Each line in the records that mentions the word "linear" needs to be listed.
--- Input material Enclosed Below ---
/-- A CONTRACT whose points are all written: its job is there to finish. -/
theorem witness_MatrixStepsComplete_contract :
    let r (o : Nat) (f : Fmt) : TileRef := { h := wHandle 0x100000 .hbm, o := o, cap := { Cap.blank with fmt := f.code, d0 := 1 }.bits, poff := 64,
                                              soff := 0, moff := 0, md := [], maps := [] }
    let c : ContractOp := { job := 0, acc := false, sat := false, rm := .rne, t := 0, exts := [2], a := r 0x2000 (.uint 8), b := r 0x2100 (.uint 8),
                            c := r 0x2200 (.sint 32), la := [0], lb := [0], lc := [0], d := 1, fp := false }
    let o : MxOp := { wOp (.contract c) none with step := 2 }
    let t : Task := { wMx with mx := { wMx.mx with queue := [o] } }
    let j : Job := { wCopy 8 with kind := .contract, cls := .mx, promise := none, regions := [⟨.hbm, 0, 0, 2 ^ 24, true⟩] }
    (match engineRun (wJob t j) t (mxStepIn o) with
    | .ok (.done o', s₁) => (match o'.kind with | .contract c' => c'.job == 0 | _ => false) && (s₁.job? 0).isSome && (s₁.task? t.id).isSome
    | _ => false) = true := by decide +kernel

/-- What an instruction holds at a pass. -/
def wHeld (i : Instr) (total : Nat) (sum : Option (Nat × Word)) : Resume :=
  { capture i yes wVec with total := total, sum := sum }

/-- A VAND word at the pc, held at its second pass and at its last; a lane held while the sequencer serves another; a sum; exchanges. -/
theorem witness_SequencerStepsComplete :
    (match combOf (.vand yes 3 1 (.vec 2) none) with
     | none => false
     | some (p, c) =>
      (match c.prep wVec (wWith wVec) with
       | .error _ => false
       | .ok (r, _) => ([1, r.total - 1] : List Nat).all (fun k =>
          let t : Task := { wVec with vstart := BitVec.ofNat 32 k, resume := some r }
          let s : State := { wWith t with cur := none, mem := memWriteN [] t.pc.toNat ((encode (.vand yes 3 1 (.vec 2) none)).flatMap fun (w : Word) => leBytes 8 w.toNat) }
          decide (s.servesPass t = true ∧ s.part? t.vf = some wPart ∧ laneActive c.lanes p t = true ∧ t.combsTaken = false ∧
            t.held (.vand yes 3 1 (.vec 2) none) = some r ∧ r.sum = none ∧ r.loading = false ∧ 1 < r.total ∧ exchangesOf r = 0 ∧ c.whole = false ∧
            c.parityError r k { t with linear := false } = none) &&
          (match (s.fetch t wPart : Issue × State) with | (.run j, s₁) => decide (j = Instr.vand yes 3 1 (.vec 2) none ∧ s₁.task? 0 = some t) | _ => false) &&
          (match c.load r t s with | .ok ((x, none), s₁) => decide (x = r ∧ s₁ = s) | _ => false)))) = true ∧
    (let t : Task := { wVec with linear := true }; (wWith t).servesPass t = false) ∧
    (let r := wHeld (.vpop yes 1 1 0) 1 (some (63, 9)); ({ wVec with resume := some r } : Task).resume = some r ∧ r.sum = some (63, 9) ∧ (63 : Nat) < 64) ∧
    (let r := wHeld (.vperm yes 3 1 4 none) 1 none; r.exchanges < exchangesOf r ∧ ¬({ r with exchanges := 2 } : Resume).exchanges < exchangesOf r) := by
  decide +kernel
--- End of Enclosed Input material ---
- Output for this task
            c.parityError r k { t with linear := false } = none) &&
    (let t : Task := { wVec with linear := true }; (wWith t).servesPass t = false) ∧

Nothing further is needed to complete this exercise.